After PC Magazine columnist John Dvorak wrote a screed about the evils of using AutoReply, the folks over at LifeHacker set up a poll asking readers whether they used the feature when they were away on vacation or otherwise unable to answer email. Surprisingly, over a third claimed that they don't set up an AutoReply because they worry about continuously replying to spammers and mailing-lists. For businessfolk, however, this is seldom an option. Customers and colleagues  need to know why you won't be getting back to them quickly, and if they don't hear from you at all they're likely assume that your're either A) rude, or b) disinterested.  Both outcomes would be bad.

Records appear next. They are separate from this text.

/-! ### Cell ports (chapter 03) -/

/-- A hold instant on a working channel of the running device: the element that integrated goes to hold with the
window's value (for IN16 the calibration tone's mean), its start and stop, range index and marker, and the other element
integrates from the hold instant on; a due range change takes the place of the range in force. Where no instant of the
channel's grid or visits has come since its window began, only time has passed. It says that this command answers a next
state under its hypotheses: holdInstant. -/
def Obligations.HoldInstantClosesTheWindow : Prop :=
  ∀ (s : State) (ch : Fin 512) (dt : Nat) (win : WindowIn),
    let u := s.elapse dt
    let c := ch.val
    (u.running = true → u.holds c = true → u.holdAt c = none → exec (.holdInstant ch dt win) s = .next u) ∧
    ∀ at_, u.running = true → u.holds c = true → u.holdAt c = some at_ → ∃ t, exec (.holdInstant ch dt win) s = .next t ∧
      (∃ h, (t.port c).held = some h ∧ h.value = (if c = 496 then u.toneOver (u.winFrom c) at_ else win.value) ∧
        h.start = u.winFrom c ∧ h.stop = at_ ∧
        h.index = u.rangeNow c ∧
        h.marker = (if (u.port c).compliance ∨ (u.port c).isOpen ∨ (u.port c).clamp ∨
            (chanKind c = .ms ∧ (u.engine (c - 256)).st = .fault) then 3
          else if win.overload then 2 else if (u.port c).winBlank then 1 else 0)) ∧
      (t.port c).winStart = at_ ∧ (t.port c).elemB = !(u.port c).elemB ∧ (t.port c).change = none ∧
      (∀ r, (u.port c).change = some r → (t.port c).range = (if r = u.cfgRange c then none else some r)) ∧
      (∀ d, d ≠ c → t.port d = u.port d)

/-- What ends in a port on the running device, once it is due: the dead time, the bias ramp (at its target), and 100 µs
after an enable the closed short of an EC port (the ramp to the target begins where the bias is not there). Nothing else
changes. The port faults on an enabled port of the running device: each sets its AFE_PFAULT bit and its summary bit on
the page and acts on the port: compliance and open persist in the port, a short fault-disables it and closes its short,
a clamp takes the photodiode bias to 0 V; compliance and clamp last until their condition ends. A holder that limits in
Deep Sleep is noted for the wake. It says that each of these commands answers a next state under its hypotheses:
deadTimeEnd, biasRampEnd, ecShortOpen, portCompliance, portOpen, portShort, portClamp, holderLimit. -/
def Obligations.PortSequencesAndFaults : Prop :=
  (
  (∀ (s : State) (ch : Fin 480), s.running = true → (s.port ch.val).blanking = true →
    (s.port ch.val).blankEnd ≤ s.tim.time →
    exec (.deadTimeEnd ch) s = .next (s.setPort ch.val { s.port ch.val with blanking := false })) ∧
  (∀ (s : State) (ch : Fin 256), s.running = true → (s.port ch.val).ramping = true →
    s.biasAt ch.val s.tim.time = s.biasTarget ch.val * 65536 →
    exec (.biasRampEnd ch) s = .next (s.setPort ch.val
      { s.port ch.val with
        ramping := false, startRamp := false
        bias := (if bit (s.pcfg ch.val) 13 then 0 else s.sfld (portReg ch.val 4) 0 16) * 65536 })) ∧
  (∀ (s : State) (ch : Fin 256), s.running = true → (s.port ch.val).engaging = true →
    (s.port ch.val).shortOpen ≤ s.tim.time →
    let ramps := decide ((if bit (s.pcfg ch.val) 13 then 0 else s.sfld (portReg ch.val 4) 0 16) * 65536 ≠ (s.port ch.val).bias)
    exec (.ecShortOpen ch) s = .next (s.setPort ch.val
      { s.port ch.val with
        engaging := false, shortClosed := false, ramping := ramps, startRamp := ramps
        rampAt := (s.port ch.val).shortOpen }))) ∧
  (
  (∀ (s : State) (ch : Fin 256), s.running = true → s.chanOn ch.val = true →
    exec (.portCompliance ⟨ch, true⟩) s = .next (((s.setPort ch.val { s.port ch.val with compliance := true }).orReg
      (portReg ch.val 12) (bitW 1)).stickPage (chanPage ch.val) 9) ∧
    exec (.portCompliance ⟨ch, false⟩) s = .next (s.setPort ch.val { s.port ch.val with compliance := false })) ∧
  (∀ (s : State) (ch : Fin 480), s.running = true → s.chanOn ch.val = true → ch.val < 384 →
    16 ≤ (s.port ch.val).openCount → (s.port ch.val).isOpen = false →
    exec (.portOpen ch) s = .next (((s.setPort ch.val { s.port ch.val with isOpen := true }).orReg
      (portReg ch.val 12) (bitW 2)).stickPage (chanPage ch.val) 10)) ∧
  (∀ (s : State) (ch : Fin 480), s.running = true → s.chanOn ch.val = true → chanKind ch.val ≠ .fp →
    let u := s.settleRange ch.val
    exec (.portShort ch) s = .next (((u.setPort ch.val { u.port ch.val with
        fdis := true, fdisCleared := false, held := none, blanking := false, blankEnd := 0, shortClosed := true,
        engaging := false, ramping := false, startRamp := false, bias := 0 }).orReg (portReg ch.val 12) (bitW 3)).stickPage (chanPage ch.val) 11)) ∧
  (∀ (s : State) (p : Fin 64), s.running = true → s.chanOn (384 + p.val) = true →
    exec (.portClamp ⟨p, true⟩) s = .next (((s.setPort (384 + p.val) { s.port (384 + p.val) with
        clamp := true, pbCut := true }).orReg (portReg (384 + p.val) 12) (bitW 4)).stickPage (chanPage (384 + p.val)) 12) ∧
    exec (.portClamp ⟨p, false⟩) s = .next (s.setPort (384 + p.val) { s.port (384 + p.val) with clamp := false })) ∧
  (∀ (s : State) (ch : Fin 256), s.pwr.st = .deepSleep → s.chanOn ch.val = true →
    exec (.holderLimit ch) s = .next (s.setPort ch.val { s.port ch.val with holderLimited := true })))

Obviously, setting up an out-of-office AutoReply depends on your email interface. Those of us who manage our mail using Microsoft Outlook can add rules to specifically exclude sending replies to  mailing lists. (You can see the how-to details on this Ask Metafilter page.) If you use Mozilla's Thunderbird, it is also possible to set up an AutoReply, but it's more complicated (Mozillazine).

Besides, for the AutoReply feature to work for either of those programs, (I believe) they must be left open while you're away. That's not always an option. Instead, you should take a look at the features of your email system to see what features are available to protect yourself from AutoReply embarrassment. 

If you don't want to navigate the settings on your email system, a quick fix is to get a Gmail account and set up your email to forward there. Then, you can use the Vacation Responder in the Settings section to send back a message of your choice to incoming messages. Gmail only sends back Out-of-Office replies once every four days to incoming senders, no matter how many messages they send you. If you'd like to make sure that only people who you know get your away message, import your contacts into Gmail—it's easy to do— then click the box in the Vacation Responder that says (duh) "Only send a response to people in my Contacts." None of that protects you from other people's less-savvy (and annoying) AutoReplies, but at least you're not the jerk.